On Tuesday, Deputy Defense Secretary Robert Work signed the Electronic Warfare Executive Committee into being. Led by Pentagon acquisition chief Frank Kendall and Admiral James Winnefeld, vice chairman of the Joint Chiefs of Staff, the new committee was established to ensure that the United States stays competitive in the electromagnetic spectrum.
According to Work’s memo, the committee will seek to correct the fact that the Defense Department has "lost focus on electronic warfare at the programmatic and strategic level."
"We still have a lead," Work said during conference hosted by McAleese & Associates and Credit Suisse, "but I think that lead is diminishing rapidly."
That loss of focus has a few causes. According to former chairman of the Defense Science Board, Paul Kaminski, one of the reasons is that the US became a little too comfortable after the fall of the Soviet Union and stopped investing in electronic warfare. Another is 9/11. As the US entered a new type of conflict centered on terrorist insurgents, the military became less concerned with the type of high-tech electronic threats it didn’t believe the enemy was capable of.
Last year, the Defense Science Board recommended an additional $2 billion be allocated to the Pentagon’s budget in order to strengthen electronic warfare capabilities. This followed a series of embarrassing revelations about key weaknesses in the military’s weapons systems.
The F-35, a state-of-the-art fighter jet the US government spent $400 billion developing, was found to be highly vulnerable on its own, without the aid of electronic attack versions of the F-18, known as the Growler. If sent into combat without the Growler's support, the F-35s likely wouldn't survive in a fight against adversaries in the first days of war, according to Pentagon assessments.
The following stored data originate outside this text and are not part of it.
-- ==== Sys2Proof/Tests/Slice0.lean ====
section
/-! SUPPORT. Tests: well-formedness, frames, checks, worked examples of the manual on one step each, and for every statement
with hypotheses a state and operands that meet them. -/
namespace Sys2Proof.Tests

set_option Elab.async false

open Sys2Proof Sys2Proof.Machine Sys2Proof.Claims

/-! ### Small states -/

/-- The state that an outcome holds; these commands all answer one. -/
def after (o : Host.Outcome State Fault Refusal) : State :=
  match o with
  | .next t => t
  | .fault _ => State.reset
  | .refused _ => State.reset

/-- A state right after reset in a platform state. -/
def inState (x : PlatformState) : State := { State.reset with pwr := { State.reset.pwr with state := x } }

/-- RUN with the built-in policy. -/
def running : State := inState .run

/-- A state with the sequencer changed. -/
def withPwr (s : State) (f : Sequencer → Sequencer) : State := { s with pwr := f s.pwr }

/-- A poll entry read at time 0. -/
def fresh (n : Nat) : PollEntry := { value := some (BitVec.ofNat 16 n), age := 0, valid := true, lastEnd := 0 }

/-- The identity of an accepted pack of three cells. -/
def threeCells : Identity :=
  { designCapacity := 5000, designVoltage := 11400, cellCount := 3, chargeVoltageLimit := 13200,
    maxDischargeCurrent := 8000, serial := [1, 2, 3, 4, 5, 6, 7, 8], cycleCount := 12 }

/-- An ACTIVE pack at an RSOC, all items fresh. -/
def activePack (rsoc : Nat) : PackSlot :=
  { PackSlot.cleared with state := .active, identity := some threeCells, items :=
    { voltage := fresh 11400, current := fresh 0, status := fresh 0, temperature := fresh 250,
      requestedCurrent := fresh 3000, requestedVoltage := fresh 13200, rsoc := fresh rsoc,
      remainingCapacity := fresh 3000, fullCapacity := fresh 5000 } }

/-- A state with the internal pack's record. -/
def withInt (s : State) (p : PackSlot) : State := { s with packs := { s.packs with int := p } }

/-- A state with the adapter's record. -/
def withMains (s : State) (c : AdapterClass) : State :=
  { s with chg := { s.chg with adapter := { present := true, cls := c, vin := 20000, iin := 1000, bypass := false } } }

/-- A state with a request in processing. -/
def busyWith (s : State) (p : Processing) : State := { s with link := { s.link with processing := some p } }

/-- A state with a read in progress on the wires. -/
def reading (s : State) (r : CurrentRead) : State := { s with bus := { s.bus with current := some r } }

/-! ### Well-formedness: one refused term for each check, beside one that passes -/

theorem test_wf_frame_error : (Instr.frameError [0x02, 0x11, 0x01]).wellFormed = true ∧
    (Instr.frameError [0x02, 0x11, 0x01, 0xA5]).wellFormed = false ∧ (Instr.frameError []).wellFormed = false := by decide
theorem test_wf_policy_data : (Instr.writePolicy 0 0 (List.replicate 48 0)).wellFormed = true ∧
    (Instr.writePolicy 0 0 []).wellFormed = false ∧ (Instr.writePolicy 0 0 (List.replicate 49 0)).wellFormed = false := by
  decide
theorem test_wf_start_operation : (Instr.calibrationStart 0 5 0).wellFormed = true ∧
    (Instr.calibrationStart 0 1 0).wellFormed = false := by decide
theorem test_wf_attempt_result : (Instr.packAttemptEnd (.received (List.replicate 10 0))).wellFormed = true ∧
    (Instr.packAttemptEnd (.received (List.replicate 11 0))).wellFormed = false := by decide

/-! ### Frames written out from R181 and R185; checks from the polynomials of R76 and R194 over the nine ASCII digits -/

theorem test_frame_reset_link : commandOfWrite [0x02, 0x11, 0x01, 0xA5] = .resetLink 0x11 0xA5 := by decide
theorem test_frame_request_power_state : commandOfWrite [0x11, 0x22, 0x01, 0x02] = .requestPowerState 0x22 2 := by decide
theorem test_frame_set_wake_timer : commandOfWrite [0x13, 0x22, 0x04, 0x80, 0x51, 0x01, 0x00] = .setWakeTimer 0x22 86400 := by
  decide
theorem test_frame_set_keymap_entry : commandOfWrite [0x32, 0x01, 0x04, 0x07, 0x1E, 0x3B, 0x14] =
    .setKeymapEntry 0x01 0x07 0x1E 0x3B 0x14 := by decide
theorem test_frame_get_pack_record : commandOfWrite [0x40, 0x05, 0x02, 0x01, 0x00] = .getPackRecord 5 1 0 := by decide
theorem test_frame_calibration_abort : commandOfWrite [0x4A, 0x05, 0x02, 0x03, 0x01] = .calibrationAbort 5 1 := by decide
theorem test_frame_set_budget_mode : commandOfWrite [0x51, 0x05, 0x02, 0x01, 0x00] = .setBudgetMode 5 1 0 := by decide
theorem test_frame_set_fan_mode : commandOfWrite [0x59, 0x05, 0x03, 0x03, 0x28, 0x32] = .setFanMode 5 3 40 50 := by decide
theorem test_frame_read_config : commandOfWrite [0x60, 0x05, 0x04, 0x02, 0x7F, 0x03, 0x38] = .readConfig 5 2 0x037F 0x38 := by
  decide
theorem test_frame_write_policy : commandOfWrite [0x61, 0x05, 0x04, 0x00, 0x02, 0xAA, 0xBB] =
    .writePolicy 5 0x0200 [0xAA, 0xBB] := by decide
theorem test_frame_too_short : commandOfWrite [0x01, 0x05] = .frameError [0x01, 0x05] := by decide
theorem test_frame_unknown_kind : commandOfWrite [0x07, 0x05, 0x00] = .frameError [0x07, 0x05, 0x00] := by decide
theorem test_frame_empty : commandOfWrite [] = .emptyWrite := by decide
theorem test_crc8 : crc8 [0x31, 0x32, 0x33, 0x34, 0x35, 0x36, 0x37, 0x38, 0x39] = 0xF4 := by decide +kernel
theorem test_crc16 : crc16 [0x31, 0x32, 0x33, 0x34, 0x35, 0x36, 0x37, 0x38, 0x39] = 0x29B1 := by decide +kernel
theorem test_no_word_spells_a_command : decodeTableWord 8 0x01 = none ∧ State.reset.withFetchWord 8 0x01 = State.reset := by
  decide +kernel
/-- R180: a read transaction returns the frame, then 0xFF. -/
theorem test_link_read : linkRead State.reset 6 = [0x00, 0x00, Status.noData.code, 0x00, 0xFF, 0xFF] := by decide +kernel

/-! ### Worked examples of the manual -/

/-- A state with bytes of the FACTORY region written. -/
def withFactory (s : State) (at_ : Nat) (bytes : List Byte) : State :=
  { s with store := { s.store with factory := s.store.factory.writeBytes at_ bytes } }

/-- Section 2.10: shut, with zero_offset 410 and span 3,280. -/
def shut : State :=
  withFactory { running with post := { running.post with posture := .closed, lid := .active, fold := .inactive, angle := 3,
                                                         angleState := .valid, evaluated := true } }
    0x32 [0x9A, 0x01, 0xD0, 0x0C]

/-- Section 2.10, at 50: raw 729 is 35 degrees, and the lid hall keeps CLOSED. -/
theorem test_angle_sample : (after (exec (.angleSample 729) shut)).post = { shut.post with angle := 35 } := by decide +kernel

/-- Section 2.10, at 64: the lid hall goes INACTIVE at 35 degrees. -/
theorem test_hall_change :
    (after (exec (.hallDebouncedChange .lid false) { shut with post := { shut.post with angle := 35 } })).post =
      { shut.post with angle := 35, lid := .inactive, candidate := some .laptop, dwell := 250 } := by decide +kernel

/-- Section 2.10, at 314: the commit of LAPTOP ends suppression and latches POSTURE_CHANGED. -/
theorem test_dwell_expiry :
    let s := { shut with post := { shut.post with angle := 112, lid := .inactive, candidate := some .laptop } }
    let t := after (exec .dwellExpiry s)
    t.post.posture = .laptop ∧ t.kbd.suppressed = false ∧
      (t.entry .postureChanged).payload = .postureChanged .laptop 112 .angle := by decide +kernel

/-- The magnet of section 2.10, at 2,000: HALL_ONLY with the halls' candidate CLOSED. -/
theorem test_conflict_timer :
    let s := { shut with post := { shut.post with posture := .laptop, angle := 112, conflict := some 2000 } }
    (after (exec .conflictTimerExpiry s)).post =
      { s.post with mode := .hallOnly, candidate := some .closed, dwell := 250, conflict := none } := by decide +kernel

/-- A factory thermistor table that falls strictly, with R144's codes 1,310 and 1,050 at 80 and 90 degrees. -/
def thermistors : List Byte :=
  [0x46, 0x0F, 0x42, 0x0E, 0x3E, 0x0D, 0x3A, 0x0C, 0x36, 0x0B, 0x32, 0x0A, 0x2E, 0x09, 0x2A, 0x08, 0x26, 0x07, 0x22, 0x06,
   0x1E, 0x05, 0x1A, 0x04, 0xB6, 0x03, 0x84, 0x03, 0x52, 0x03, 0x20, 0x03, 0xEE, 0x02]

/-- RUN with that table. -/
def measured : State := withFactory running 0x10 thermistors

/-- R144's example: a code of 1,180 is 85.0 °C; above WARN for CHARGER_ZONE, below it for SOC_ZONE. -/
theorem test_conversion : let t := after (exec (.conversionRound 1180 1180 2800 2800) measured)
    (t.sensor .soc).temp = some 850 ∧ (t.sensor .soc).warn = false ∧ (t.sensor .charger).warn = true := by decide +kernel

/-- R145: a code above 4,050 is an open sensor, held at WARN. -/
theorem test_conversion_open : let t := after (exec (.conversionRound 1180 4051 2800 2800) measured)
    (t.sensor .charger).state = .openFault ∧ (t.sensor .charger).warn = true ∧ (t.sensor .soc).state = .valid := by
  decide +kernel

/-- A sensor that reads a temperature. -/
def reads (t : Int) : SensorRec := { SensorRec.afterReset 15000 with state := .valid, temp := some t }

/-- The sensors of section 7.3's example. -/
def heated (p : Posture) : State :=
  { running with post := { running.post with posture := p },
                 thr := { running.thr with sensors := ⟨reads 880, reads 600, reads 415, reads 400⟩ } }

/-- Section 7.3: H in LAPTOP, in TABLET, and in LAPTOP under QUIET. -/
theorem test_heat_limit : (after (exec (.setFanMode 1 0 0 0) (heated .laptop))).thr.h = 30750 ∧
    (after (exec (.setFanMode 1 0 0 0) (heated .tablet))).thr.h = 17250 ∧
    (after (exec (.setFanMode 1 1 0 0) (heated .laptop))).thr.h = 26550 := by decide +kernel

/-- Section 6.10's inputs: 65 W, INT with three cells in CONSTANT_CURRENT at 11,400 mV and 3,000 mA. -/
def charging : State :=
  let s := withMains (withInt running (activePack 50)) .w65
  { s with thr := { s.thr with h := 30750 }, bud := { s.bud with r := 15000 },
           chg := { s.chg with selected := some .int, supply := .adapter, discharge := some .int, vSet := 13200,
                               chargeVoltage := some 13200,
                               packs := ⟨{ ChargeStatus.cleared with phase := .constantCurrent }, .cleared⟩ } }

/-- Section 6.10, CHARGE_FIRST. -/
theorem test_budget_charge_first : let t := after (exec .budgetEvaluation charging)
    (t.bud.q, t.bud.pChg, t.bud.iChg, t.bud.pEff, t.bud.pProc, t.bud.r, t.chg.iSet) =
      (34200, 34200, 2944, 33561, 12750, 12750, 2944) ∧ t.bud.limiting = .request ∧ t.bud.short = false ∧
      (t.entry .processorLimit).payload = .processorLimit 12750 := by decide +kernel

/-- Section 6.10, PERFORMANCE_FIRST: the charge has no heat room and the session is held by BUDGET. -/
theorem test_budget_performance_first :
    let t := after (exec .budgetEvaluation { charging with bud := { charging.bud with mode := .performanceFirst, r := 12750 } })
    (t.bud.pChg, t.bud.pProc, t.bud.r, t.chg.iSet) = (0, 18750, 18750, 0) ∧ t.bud.limiting = .heat ∧
      (t.chg.packs.get .int).phase = .hold ∧ t.chg.hold.budget = true ∧ t.chg.budgetRetry = some 5000 := by decide +kernel

/-- Section 6.10, the third evaluation of the overload: 59,800 mW measured against A = 58,500. -/
theorem test_budget_overload :
    let s := withMains running .w65
    let s := { s with chg := { s.chg with adapter := { s.chg.adapter with iin := 2990 } },
                      bud := { s.bud with r := 18750, overload := 2 }, thr := { s.thr with h := 30750 } }
    let t := after (exec .budgetEvaluation s)
    (t.bud.a, t.bud.overload, t.bud.backoff, t.bud.pProc, t.bud.r) = (58500, 3, 2000, 16750, 16750) ∧
      (t.entry .adapterOverload).pending = true := by decide +kernel

/-- An entry of an event table with a count. -/
def pendingEntry (level count : Nat) (p : Payload) : EventEntry :=
  { pending := true, count := count, mask := false, level := level, payload := p, latchTime := 0 }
The Navy was also able to find a number of design issues with its new class of littoral combat ships, including a highly flawed electronic warfare suite. To address such criticism, the Defense Department plans to construct an upgraded model of the LCS with improved EW systems, a new 3D radar, and multi-function sonar arrays.
"It’s actually pretty clear what we need to do in many areas, but I’d say the scale of the EW problem today and the years of neglect make the remedy expensive," Kaminski said during a conference of the EW group, Association of Old Crows. "We also need something else besides money: We need senior level attention to the problem."
Senior level attention is what the committee hopes to provide, though Kendall told reporters that the $2 billion funding request is likely to go unfulfilled.
Defense Secretary Work is particularly concerned with missile defense systems.
"We need a demonstration…which can demonstrate to us that if someone throws a salvo of a hundred guided munitions [at us], we’ll be able to ride it out," Work said.
The Navy is also concluding a separate study on its own electronic warfare readiness. Last week, a top admiral indicated that the study would probably lead to the purchase of more Growler electronic attack jets.
On Tuesday, the Navy also announced that it was looking into ways to drastically increase the missile launching capabilities of its submarines.
One thing seems clear: the Pentagon seems very concerned that it may have dropped the ball.
Speaking of America’s various perceived threats, Work said that "now competitors have caught up in this regime and they’re going to fire mass guided missile salvoes at us."